Ha, and to be honest, you sound a bit like my wife. Who knows?

That said, I learned that when you're single in your 30's, as I was, and you have a friend that's in the same situation, people think you're gay. My friend and I went to a lot of sporting events together, drank lots of beer, etc., and a friends wife thought we were an item. She couldn't comprehend that two guys with similar interest could just hang around watching sports, drinking beer, playing card, and smoking cigars. 

Of course, now that I'm married with kids, I miss those days. No PITA in-laws to deal with, no nagging wife, no worries about working late because the wife will be mad that you're not home to help with the kids, etc


----------



## Jellybeans (Mar 8, 2011)

PBear said:


> You're not even divorced yet, dude... You're just looking for more drama that doesn't exist.
> 
> C
> _Posted via Mobile Device_


:rofl::iagree:


----------



## ScarletBegonias (Jun 26, 2012)

SO went 6 years.No dating.no sex.no flirting.

Totally single.

I think he's fabulous.


----------



## that_girl (Jul 6, 2011)

You're 28?

lmao. Stop this nonsense. You'll be fine. Drama ...good god.


----------



## RandomDude (Dec 18, 2010)

As I'm almost 30 and I tend to go for women in their 20s-30s, I'll still feel old regardless  lol

Besides, one potential earlier on my previous dating spree felt intimidated by my age even though I don't look it (or so I like to tell myself!)

Never thought I would say it but I'm getting quite content with celibacy. Perhaps its the relief after escaping STBX's hold, though it took some time to get over going from tons of sex to no sex at all. Like putting my balls on ice.


----------



## that_girl (Jul 6, 2011)

But you're young. 

Just chill. You want to control everything and know everything and write it all out, and the reality is, we aren't promised anything besides this moment. 

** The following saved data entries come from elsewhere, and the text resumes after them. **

-- ==== Sys2Proof/Laws/State.lean ====
section
/-!
SUPPORT. State.lean: the laws of the sparse tables that memories and register files are: what was put is read, elsewhere nothing changes, the
canonical form is kept.
-/
namespace Sys2Proof.Machine
theorem sget_serase_self {α : Type} (d : α) (m : SMap α) (k : Nat) : sget d (serase m k) k = d := by
  unfold serase
  induction m with
  | nil => rfl
  | cons a t ih =>
    obtain ⟨i, w⟩ := a
    by_cases h : i = k <;> simp_all [sget]

theorem sget_serase_ne {α : Type} (d : α) (m : SMap α) (k j : Nat) (h : j ≠ k) : sget d (serase m k) j = sget d m j := by
  unfold serase
  induction m with
  | nil => rfl
  | cons a t ih =>
    obtain ⟨i, w⟩ := a
    by_cases hi : i = k
    · subst hi; simp_all [sget, Ne.symm h]
    · simp_all [sget]

/-- What was put is read. -/
@[simp] theorem sget_sset_self {α : Type} [DecidableEq α] (d : α) (m : SMap α) (k : Nat) (v : α) : sget d (sset d m k v) k = v := by
  induction m with
  | nil => by_cases h : v = d <;> simp [sset, sget, h]
  | cons a t ih =>
    obtain ⟨i, w⟩ := a
    simp only [sset]
    split
    · split
      · next h1 h => rw [sget, if_neg (by omega), sget_serase_self, h]
      · simp [sget]
    · split
      · split
        · next h => rw [sget_serase_self, h]
        · simp [sget]
      · next h => rw [sget, if_neg (Ne.symm h), ih]

/-- Elsewhere nothing changes. -/
theorem sget_sset_ne {α : Type} [DecidableEq α] (d : α) (m : SMap α) (k j : Nat) (v : α) (h : j ≠ k) : sget d (sset d m k v) j = sget d m j := by
  induction m with
  | nil => by_cases hv : v = d <;> simp [sset, sget, hv, Ne.symm h]
  | cons a t ih =>
    obtain ⟨i, w⟩ := a
    simp only [sset]
    split
    · split
      · simp only [sget, sget_serase_ne d t k j h]
      · rw [sget, if_neg (Ne.symm h)]
    · split
      · next hk =>
        subst hk
        split
        · rw [sget_serase_ne d t _ j h, sget, if_neg (Ne.symm h)]
        · simp only [sget, if_neg (Ne.symm h)]
      · simp only [sget, ih]

theorem swfFrom_mono {α : Type} [DecidableEq α] (d : α) (m : SMap α) (a b : Nat) (h : b ≤ a) (w : swfFrom d a m = true) : swfFrom d b m = true := by
  cases m with
  | nil => rfl
  | cons x t => simp only [swfFrom, Bool.and_eq_true, decide_eq_true_eq] at *; exact ⟨⟨by omega, w.1.2⟩, w.2⟩
theorem swfFrom_serase {α : Type} [DecidableEq α] (d : α) (m : SMap α) (a k : Nat) (w : swfFrom d a m = true) : swfFrom d a (serase m k) = true := by
  unfold serase
  induction m generalizing a with
  | nil => rfl
  | cons x t ih =>
    simp only [swfFrom, Bool.and_eq_true, decide_eq_true_eq] at w
    rw [List.filter_cons]
    split
    · simp only [swfFrom, Bool.and_eq_true, decide_eq_true_eq]; exact ⟨w.1, ih _ w.2⟩
    · exact swfFrom_mono d _ _ _ (by omega) (ih _ w.2)

theorem swfFrom_sset {α : Type} [DecidableEq α] (d : α) (m : SMap α) (a k : Nat) (v : α) (hk : a ≤ k) (w : swfFrom d a m = true) :
    swfFrom d a (sset d m k v) = true := by
  induction m generalizing a with
  | nil => by_cases hv : v = d <;> simp [sset, swfFrom, hk, hv]
  | cons x t ih =>
    obtain ⟨i, u⟩ := x
    simp only [swfFrom, Bool.and_eq_true, decide_eq_true_eq] at w
    simp only [sset]
    split
    · next h =>
      split
      · simp only [swfFrom, Bool.and_eq_true, decide_eq_true_eq]; exact ⟨w.1, swfFrom_serase d t _ k w.2⟩
      · next hv => simp [swfFrom, hk, hv, w.1.2, w.2]; omega
    · split
      · next h =>
        split
        · exact swfFrom_mono d _ _ _ (by omega) (swfFrom_serase d t _ k w.2)
        · next hv => subst h; simp [swfFrom, hv, w.1.1, w.2]
      · simp only [swfFrom, Bool.and_eq_true, decide_eq_true_eq]; exact ⟨w.1, ih _ (by omega) w.2⟩

/-- Putting a value keeps the canonical form. -/
@[simp] theorem swf_sset {α : Type} [DecidableEq α] (d : α) (m : SMap α) (k : Nat) (v : α) (w : swf d m = true) : swf d (sset d m k v) = true :=
  swfFrom_sset d m 0 k v (Nat.zero_le k) w

/-- A write of bytes keeps the canonical form of a memory. -/
@[simp] theorem swf_mwrite (m : SMap Byte) (a : Nat) (bs : List Byte) (w : swf 0 m = true) : swf 0 (mwrite m a bs) = true := by
  induction bs generalizing m a with
  | nil => exact w
  | cons b t ih => exact ih _ _ (swf_sset 0 m a b w)
@[simp] theorem swf_ringWrite (m : SMap Byte) (base size p : Nat) (bs : List Byte) (w : swf 0 m = true) : swf 0 (ringWrite m base size p bs) = true := by
  induction bs generalizing m p with
  | nil => exact w
  | cons b t ih => exact ih _ _ (swf_sset 0 m _ b w)
/-- So does a write into the parts of a place. -/
@[simp] theorem swf_writeParts (l : List (Nat × Nat)) (o : Nat) (bs : List Byte) (m : SMap Byte) (w : swf 0 m = true) : swf 0 (writeParts l o bs m) = true := by
  induction l generalizing o bs m with
  | nil => exact w
  | cons x l ih =>
    unfold writeParts
    split
    · exact ih _ _ _ w
    · exact ih _ _ _ (swf_mwrite m _ _ w)

/-- A write of bytes leaves every other byte alone. -/
theorem mget_mwrite_out (m : SMap Byte) (a k : Nat) (bs : List Byte) (h : k < a ∨ a + bs.length ≤ k) : mget (mwrite m a bs) k = mget m k := by
  induction bs generalizing m a with
  | nil => rfl
  | cons b t ih =>
    simp only [List.length_cons] at h
    rw [mwrite, ih _ _ (by omega)]
    exact sget_sset_ne 0 m a k b (by omega)
/-- A byte that was written is read. -/
theorem mget_mwrite_in (m : SMap Byte) (a i : Nat) (bs : List Byte) (h : i < bs.length) : mget (mwrite m a bs) (a + i) = bs[i] := by
  induction bs generalizing m a i with
  | nil => simp at h
  | cons b t ih =>
    cases i with
    | zero => rw [mwrite, mget_mwrite_out _ _ _ _ (by omega)]; exact sget_sset_self 0 m a b
    | succ j => rw [mwrite, show a + (j + 1) = a + 1 + j by omega, ih]; rfl
@[simp] theorem mread_length (m : SMap Byte) (a n : Nat) : (mread m a n).length = n := by
  induction n generalizing a with
  | zero => rfl
  | succ n ih => simp [mread, ih]
/-- What was written is read back. -/
@[simp] theorem mread_mwrite (m : SMap Byte) (a : Nat) (bs : List Byte) : mread (mwrite m a bs) a bs.length = bs := by
  apply List.ext_getElem (by simp)
  intro i h1 h2
  have hm : ∀ (m : SMap Byte) (n a i : Nat) (h : i < (mread m a n).length), (mread m a n)[i] = mget m (a + i) := by
    intro m n
    induction n with
    | zero => intro a i h; simp [mread] at h
    | succ n ih => intro a i h; cases i with
      | zero => rfl
      | succ j => simp only [mread, List.getElem_cons_succ]; rw [ih]; congr 1; omega
  rw [hm]; exact mget_mwrite_in m a i bs h2

/-! ### Registers -/

@[simp] theorem rget_rset_self (r : SMap Word) (o : Nat) (v : Word) : rget (rset r o v) o = v := sget_sset_self 0 r o v
theorem rget_rset_ne (r : SMap Word) (o k : Nat) (v : Word) (h : k ≠ o) : rget (rset r o v) k = rget r k := sget_sset_ne 0 r o k v h
@[simp] theorem rget_rsetN_self (r : SMap Word) (o v : Nat) : rget (rsetN r o v) o = BitVec.ofNat 32 v := rget_rset_self r o _
@[simp] theorem swf_rset (r : SMap Word) (o : Nat) (v : Word) (w : swf 0 r = true) : swf 0 (rset r o v) = true := swf_sset 0 r o v w

theorem step_front (s : State) (c : Instr) (rest : List Instr) (h : s.pending = c :: rest) : step s = exec c { s with pending := rest } := by
  simp [step, h]

end Sys2Proof.Machine
end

Learn to live in the moment. Seriously.


----------



## always_alone (Dec 11, 2012)

RandomDude said:


> but the clock is ticking no? I'm just wondering whats me time limit.


I would be more weirded out by a guy who leapt into a relationship too quickly after divorce than one who waited a good long time.


----------



## Nsweet (Mar 3, 2012)

Let's see.... Married at 21 on my birthday, separated after discharge at 22, divorced at 24, still single at 25. Haven't had sex in over a year, and no dating as of yet. I'm not worried about it!

It takes time to get rid of any anger, get your life back, and lose all the weight you gained from being married... which I have but I'm not done yet. It's a long process just to forgive yourself and let go, and it takes a little longer to get to where you want to be. 

I would be worried if I never married, but having been married I can't tell myself I'm never going to find anyone else. Even I know I could if I really tried, but going after the pot of gold at the end of the rainbow (marriage) isn't as desirable when you've already been there. 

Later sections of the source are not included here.